The immediate share price impact of the individual weekly buyback disclosure was not clear from available public information. Buyback announcements of this routine, disclosure-driven nature — as distinct from an initial announcement of a programme — typically have a limited short-term market impact, as the existence and parameters of the programme are already known to the market. However, the cumulative evidence that the company is actively and consistently deploying capital at these price levels may be noted by analysts tracking the stock's technical and fundamental profile.

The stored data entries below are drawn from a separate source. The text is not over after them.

-- ==== Sys2Proof/Certificates/Slice0/Obligations.lean ====
section
/-! DEFINITION. The statements for the provers, each a `def Obligations.<Name> : Prop`; OBLIGATIONS.json lists
them with the rules of spec/ they formalise. Rules that the spec itself marks as derived, and conventions of the
model (log <n>), are stated with basis 'derived'. -/

open Sys2Proof Sys2Proof.Machine

/-! ## Encoding -/

/-- Every instruction whose operands the encoding can carry is decoded from its own encoding, every operand
at every value. The transport of the operands and the WIRE and PSEUDO forms are the model's (log 6, log 7,
log 9). -/
def Obligations.DecodingAnEncodedInstructionGivesItBack : Prop :=
  ∀ i : Instr, i.wellFormed = true → decode (encode i) = .ok i

/-- The decoders answer only instructions that the encoding can carry (log 6, log 17). -/
def Obligations.DecodedInstructionsAreWellFormed : Prop :=
  ∀ (item : HostItem) (i : Instr), decode item = .ok i → i.wellFormed = true

/-- The command decoder is total over the sixteen codes, and each code names the operation of the table in
30_encoding.md R85: 0 RESET to 6 STATUS, 7 and 8 to 15 reserved. The too-long operand is log 17. -/
def Obligations.EveryCommandCodeNamesItsOperation : Prop :=
  ∀ c : Command, c.bytes.length < 4294967296 →
    ∃ i, decode (.command c) = .ok i ∧
      (c.op = 0 → i = .reset (decodeCfg c.cfg)) ∧
      (c.op = 1 → i = .feed c.byte) ∧
      (c.op = 2 → i = .tryExtract) ∧
      (c.op = 3 → i = .decodeRgb565 c.bytes c.size.toNat) ∧
      (c.op = 4 → i = .decodeMask c.bytes) ∧
      (c.op = 5 → i = .maskRow c.bytes) ∧
      (c.op = 6 → i = .status) ∧
      (c.op = 7 → i = .reserved7) ∧
      (8 ≤ c.op.toNat → ∃ low : BitVec 3, i = .reserved8to15 low ∧ low.toNat = c.op.toNat - 8)

/-- Twelve words of the opcode table decode to their rows: six command codes, both markers, one cell, three
mask characters (a sanity statement; the reading of an 8-bit and of a 16-bit word is log 8). -/
def Obligations.TableWordsDecodeToTheirRows : Prop :=
  decodeTableWord 8 0x1 = some (.feed 0) ∧ decodeTableWord 8 0x2 = some .tryExtract ∧
  decodeTableWord 8 0x3 = some (.decodeRgb565 [] 0) ∧ decodeTableWord 8 0x6 = some .status ∧
  decodeTableWord 8 0x7 = some .reserved7 ∧ decodeTableWord 8 0x8 = some (.reserved8to15 0) ∧
  decodeTableWord 32 0xAA55AA55 = some .wireStart ∧ decodeTableWord 32 0x55AA55AA = some .wireEnd ∧
  decodeTableWord 16 0xF800 = some (.wireCellBig 31 0 0) ∧
  decodeTableWord 8 0x30 = some .wireMaskChar0 ∧ decodeTableWord 8 0x31 = some .wireMaskChar1 ∧
  decodeTableWord 8 0x0A = some .wireMaskNewline

/-- The channels of a two-byte token lie where 30_encoding.md R76 derives them, in each byte order. -/
def Obligations.CellTokensSplitIntoTheirChannels : Prop :=
  ∀ p0 p1 : Byte,
    (∃ r g b, decode (.token 0 [p0, p1]) = .ok (.wireCellBig r g b) ∧
      r.toNat = p0.toNat / 8 ∧ g.toNat = p0.toNat % 8 * 8 + p1.toNat / 32 ∧ b.toNat = p1.toNat % 32) ∧
    (∃ r g b, decode (.token 1 [p0, p1]) = .ok (.wireCellLittle r g b) ∧
      r.toNat = p1.toNat / 8 ∧ g.toNat = p1.toNat % 8 * 8 + p0.toNat / 32 ∧ b.toNat = p0.toNat % 32)

/-! ## The step -/

/-- A step performs the oldest item of the inbox: the decoded instruction runs on the state without that
item; an item that is no instruction is refused; with nothing issued nothing happens (log 1). -/
def Obligations.StepRunsTheDecodedInstruction : Prop :=
  ∀ s : State,
    (s.inbox = [] → step s = .next s) ∧
    ∀ (item : HostItem) (rest : List HostItem), s.inbox = item :: rest →
      (∀ i, decode item = .ok i → step s = exec i { s with inbox := rest }) ∧
      (∀ why, decode item = .error why → step s = .refused (.notAnInstruction why))

/-! ## RESET, STATUS, reserved codes -/

/-- RESET with a well-formed configuration leaves exactly the reset values and returns `OK`; with an
ill-formed one it changes nothing and returns `REFUSED_CFG`. It does so in every state, faulted or never
reset. Its code is 0. The reply's place and the untouched parameter and inbox are the model's
(log 1, 2, 5). -/
def Obligations.ResetLoadsTheResetValuesOrRefuses : Prop :=
  (∀ c : Command, c.op = 0 → decode (.command c) = .ok (.reset (decodeCfg c.cfg))) ∧
  ∀ (c : Cfg) (s : State),
    ((1 ≤ c.width ∧ c.width ≤ 65535 ∧ 1 ≤ c.height ∧ c.height ≤ 65535 ∧ 1 ≤ c.bpp ∧ c.bpp ≤ 255 ∧
        c.width * c.height * c.bpp < 2 ^ 32 ∧ c.width * c.height * 3 < 2 ^ 32) →
      exec (.reset c) s = .next
        { s with
          configured := true, cfg := c, buf := [], sync := .seekingStart, base := 0,
          maskRows := [], fault := .noFault,
          replies := s.replies ++ [.single (.ok .nothing)] }) ∧
    (¬ (1 ≤ c.width ∧ c.width ≤ 65535 ∧ 1 ≤ c.height ∧ c.height ≤ 65535 ∧ 1 ≤ c.bpp ∧ c.bpp ≤ 255 ∧
        c.width * c.height * c.bpp < 2 ^ 32 ∧ c.width * c.height * 3 < 2 ^ 32) →
      exec (.reset c) s = .next { s with replies := s.replies ++ [.single .refusedCfg] })

/-- `State.reset` is the never-reset machine after RESET with the reference configuration whose byte order
and short policy are the model's choice (log 4; BUF_CAP log 5). -/
def Obligations.ResetStateIsTheMachineRightAfterReset : Prop :=
  exec (.reset (referenceCfg .bigFirst .reject)) State.powerOn =
    .next { State.reset with replies := [.single (.ok .nothing)] }

/-- STATUS, code 6, returns the status tuple, faulted or not, and writes nothing. -/
def Obligations.StatusReturnsTheStatusTuple : Prop :=
  (∀ c : Command, c.op = 6 → decode (.command c) = .ok .status) ∧
  ∀ s : State, s.configured = true →
    exec .status s = .next { s with
      replies := s.replies ++
        [.single (.ok (.status ⟨s.sync, s.buf.length, s.base, s.maskRows.length, s.fault⟩))] }

/-- The command codes 7 to 15 return `ILLEGAL_OP` and write nothing in every state, a faulted or a never
reset one included. -/
def Obligations.ReservedCodesReturnIllegalOp : Prop :=
  ∀ (c : Command) (s : State), 7 ≤ c.op.toNat →
    ∃ i, decode (.command c) = .ok i ∧
      exec i s = .next { s with replies := s.replies ++ [.single .illegalOp] }

/-- On a block that was never reset every operation but RESET and the reserved codes is refused (log 3). -/
def Obligations.NeverResetBlockRefusesOperations : Prop :=
  ∀ s : State, s.configured = false →
    ∀ i : Instr, i ∈ [.tryExtract, .status, .drain, .pipe, .wireStart, .wireEnd, .wireMaskChar0,
        .wireMaskChar1, .wireMaskNewline] ∨
      (∃ b, i = .feed b) ∨ (∃ p n, i = .decodeRgb565 p n) ∨ (∃ p, i = .decodeMask p) ∨
      (∃ l, i = .maskRow l) ∨ (∃ b bs, i = .feedn (b :: bs)) ∨
      (∃ bs rest, i = .run (.chunk bs :: rest)) ∨ (∃ r g b, i = .wireCellBig r g b) ∨
      (∃ r g b, i = .wireCellLittle r g b) →
    exec i s = .refused .neverReset

/-! ## FEED and FEEDN -/

/-- FEED, code 1, appends its byte and returns `OK`; in a full buffer it sets the fault and returns `FAULT`, the byte
being lost; in a faulted block it changes nothing and returns `FAULT`. Nothing else changes. -/
def Obligations.FeedAppendsOneByteOrOverflows : Prop :=
  (∀ c : Command, c.op = 1 → decode (.command c) = .ok (.feed c.byte)) ∧
  ∀ (b : Byte) (s : State), s.configured = true →
    (s.fault = .noFault → s.bufCap ≠ some s.buf.length →
      exec (.feed b) s = .next { s with
        buf := s.buf ++ [b],
        replies := s.replies ++ [.single (.ok .nothing)] }) ∧
    (s.fault = .noFault → s.bufCap = some s.buf.length →
      exec (.feed b) s = .next { s with
        fault := .bufOverflow,
        replies := s.replies ++ [.single .fault] }) ∧
    (s.fault = .bufOverflow →
      exec (.feed b) s = .next { s with replies := s.replies ++ [.single .fault] })

/-- FEED stores to one stream offset, `base + len(buf)`, and every other byte reads as before; where it does
not append, every byte does. -/
def Obligations.FeedStoresOneByteOfTheStream : Prop :=
  ∀ (b : Byte) (s t : State), exec (.feed b) s = .next t →
    (∀ n, n ≠ s.streamEnd → t.byteAt n = s.byteAt n) ∧
    (s.fault = .noFault → s.bufCap ≠ some s.buf.length → t.byteAt s.streamEnd = some b) ∧
    (s.fault = .bufOverflow ∨ s.bufCap = some s.buf.length →
      t.byteAt s.streamEnd = s.byteAt s.streamEnd)

/-- FEEDN appends the whole chunk where there is room for it, and where there is not, the bytes before the
overflowing one; the results are those of its FEEDs in order. -/
def Obligations.FeednAppendsTheChunkUpToOverflow : Prop :=
  ∀ (chunk : ByteString) (s : State), s.Ready →
    ((∀ cap, s.bufCap = some cap → s.buf.length + chunk.length ≤ cap) →
      exec (.feedn chunk) s = .next { s with
        buf := s.buf ++ chunk, replies := s.replies ++
          [.sequence (List.replicate chunk.length (.ok .nothing))] }) ∧
    (∀ room, s.bufCap = some (s.buf.length + room) → room < chunk.length →
      exec (.feedn chunk) s = .next { s with
        buf := s.buf ++ chunk.take room, fault := .bufOverflow,
        replies := s.replies ++
          [.sequence (List.replicate room (.ok .nothing) ++ [.fault])] })

/-- Feeding a chunk whole or in two pieces leaves the same state, overflow or not. -/
def Obligations.FeednOfTwoPiecesIsFeednOfTheWhole : Prop :=
  ∀ (c1 c2 : ByteString) (s : State), s.configured = true →
    ∃ t u, issue [.feedn (c1 ++ c2)] s = some t ∧ issue [.feedn c1, .feedn c2] s = some u ∧
      t.withoutReplies = u.withoutReplies

/-- Each wire token, issued as an instruction, feeds its bytes in wire order (log 7). -/
def Obligations.WireTokensFeedTheirBytes : Prop :=
  ∀ (s : State) (r : BitVec 5) (g : BitVec 6) (b : BitVec 5), s.Ready → s.bufCap = none →
    ∀ (i : Instr) (bytes : List Nat),
      (i, bytes) ∈ [(.wireStart, [0xAA, 0x55, 0xAA, 0x55]), (.wireEnd, [0x55, 0xAA, 0x55, 0xAA]),
        (.wireMaskChar0, [0x30]), (.wireMaskChar1, [0x31]), (.wireMaskNewline, [0x0A]),
        (.wireCellBig r g b, [r.toNat * 8 + g.toNat / 8, g.toNat % 8 * 32 + b.toNat]),
        (.wireCellLittle r g b, [g.toNat % 8 * 32 + b.toNat, r.toNat * 8 + g.toNat / 8])] →
      exec i s = .next { s with
        buf := s.buf ++ bytes.map (BitVec.ofNat 8), replies := s.replies ++
          [.sequence (List.replicate bytes.length (.ok .nothing))] }

/-! ## TRY_EXTRACT and DRAIN -/

/-- TRY_EXTRACT, code 2, arm by arm: what is dropped, what `sync` and `base` become, and the result with its
payload, length and provenance. Nothing else changes, the arms cover every unfaulted state, and in a faulted
one it returns `FAULT`. -/
def Obligations.TryExtractFollowsItsAlgorithm : Prop :=
  (∀ c : Command, c.op = 2 → decode (.command c) = .ok .tryExtract) ∧
  (∀ s : State, s.configured = true → s.fault = .bufOverflow →
    exec .tryExtract s = .next { s with replies := s.replies ++ [.single .fault] }) ∧
  ∀ s : State, s.Ready →
    (s.sync = .seekingStart → Absent s.startBytes s.buf →
      exec .tryExtract s = .next { s with replies := s.replies ++ [.single .none] }) ∧
    (∀ i e, s.sync = .seekingStart → EarliestAt s.startBytes s.buf i → EarliestAt s.endBytes s.buf e →
      e < i →
      exec .tryExtract s = .next { s with
        buf := s.buf.drop (e + 4), base := s.base + (e + 4),
        replies := s.replies ++ [.single .malformedOrdering] }) ∧
    (∀ i, s.sync = .seekingStart → EarliestAt s.startBytes s.buf i →
      (∀ j < i, ¬ OccursAt s.endBytes s.buf j) → Absent s.endBytes (s.buf.drop (i + 4)) →
      exec .tryExtract s = .next { s with
        buf := s.buf.drop (i + 4), base := s.base + (i + 4),
        sync := .seekingEnd, replies := s.replies ++ [.single .none] }) ∧
    (∀ i e, s.sync = .seekingStart → EarliestAt s.startBytes s.buf i →
      (∀ j < i, ¬ OccursAt s.endBytes s.buf j) → EarliestAt s.endBytes (s.buf.drop (i + 4)) e →
      exec .tryExtract s = .next { s with
        buf := s.buf.drop (i + 4 + (e + 4)),
        base := s.base + (i + 4 + (e + 4)), sync := .seekingStart, replies := s.replies ++
          [.single (.ok (.rawFrame ⟨(s.buf.drop (i + 4)).take e, e, s.base + (i + 4),
          s.base + (i + 4) + e⟩))] }) ∧
    (s.sync = .seekingEnd → Absent s.endBytes s.buf →
      exec .tryExtract s = .next { s with replies := s.replies ++ [.single .none] }) ∧
    (∀ e, s.sync = .seekingEnd → EarliestAt s.endBytes s.buf e →
      exec .tryExtract s = .next { s with
        buf := s.buf.drop (e + 4), base := s.base + (e + 4),
        sync := .seekingStart, replies := s.replies ++
          [.single (.ok (.rawFrame ⟨s.buf.take e, e, s.base, s.base + e⟩))] })

/-- After a `NONE` the awaited marker is not in the buffer, and repeating the TRY_EXTRACT returns `NONE`
again and changes nothing. -/
def Obligations.TryExtractAfterNoneChangesNothing : Prop :=
  ∀ s t : State, exec .tryExtract s = .next t → t.replies = s.replies ++ [.single .none] →
    (t.sync = .seekingStart → Absent t.startBytes t.buf) ∧
    (t.sync = .seekingEnd → Absent t.endBytes t.buf) ∧
    exec .tryExtract t = .next { t with replies := t.replies ++ [.single .none] }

Denominator Update and Implications for Significant Shareholders
With the updated denominator now standing at 845,036,247 ordinary shares (excluding treasury shares), any Shareholder or potential investor with a position approaching the 3%, 5%, 10%, or other statutory notification thresholds under the FCA's DTR 5 will need to recalculate their percentage interest using this revised figure. As Smith & Nephew continues to repurchase shares, the denominator will continue to reduce incrementally each week, meaning that passive holders whose share counts have not changed may find their percentage ownership gradually creeping upward.
This is a technical but practically important consideration for institutional investors holding large positions in the company. For example, an investor holding a fixed number of shares will see their proportional stake rise as the denominator shrinks through buybacks, potentially triggering a mandatory notification obligation even if they have taken no active trading decision. Compliance teams at major asset managers and Hedge Funds with exposure to SN. shares should monitor denominator updates in tandem with their own position management.
Outlook for Remaining Buyback Tranches and Investor Considerations
With approximately $113 million of the $250 million programme still to be deployed as of 25 June 2026, investors can expect further weekly disclosure announcements from Smith & Nephew in the weeks ahead. Each announcement will update the market on the number of shares purchased, the price range, the cumulative spend, and the revised treasury share count and denominator. These disclosures will continue to be made in accordance with UKLR 9.6.6R and will be published via the Regulatory News Service.
Investors monitoring the progress of the buyback may be watching for any variation in weekly purchase volumes or price ranges as a potential indicator of changes in broking strategy or market conditions. Any decision by the company to pause, accelerate, or terminate the programme ahead of its natural conclusion would itself require a regulatory announcement. As of the date of this disclosure, however, the company has given no indication of any intention to deviate from the programme as originally constituted, and the pace of execution to date suggests a steady, systematic approach to completing the full $250 million mandate.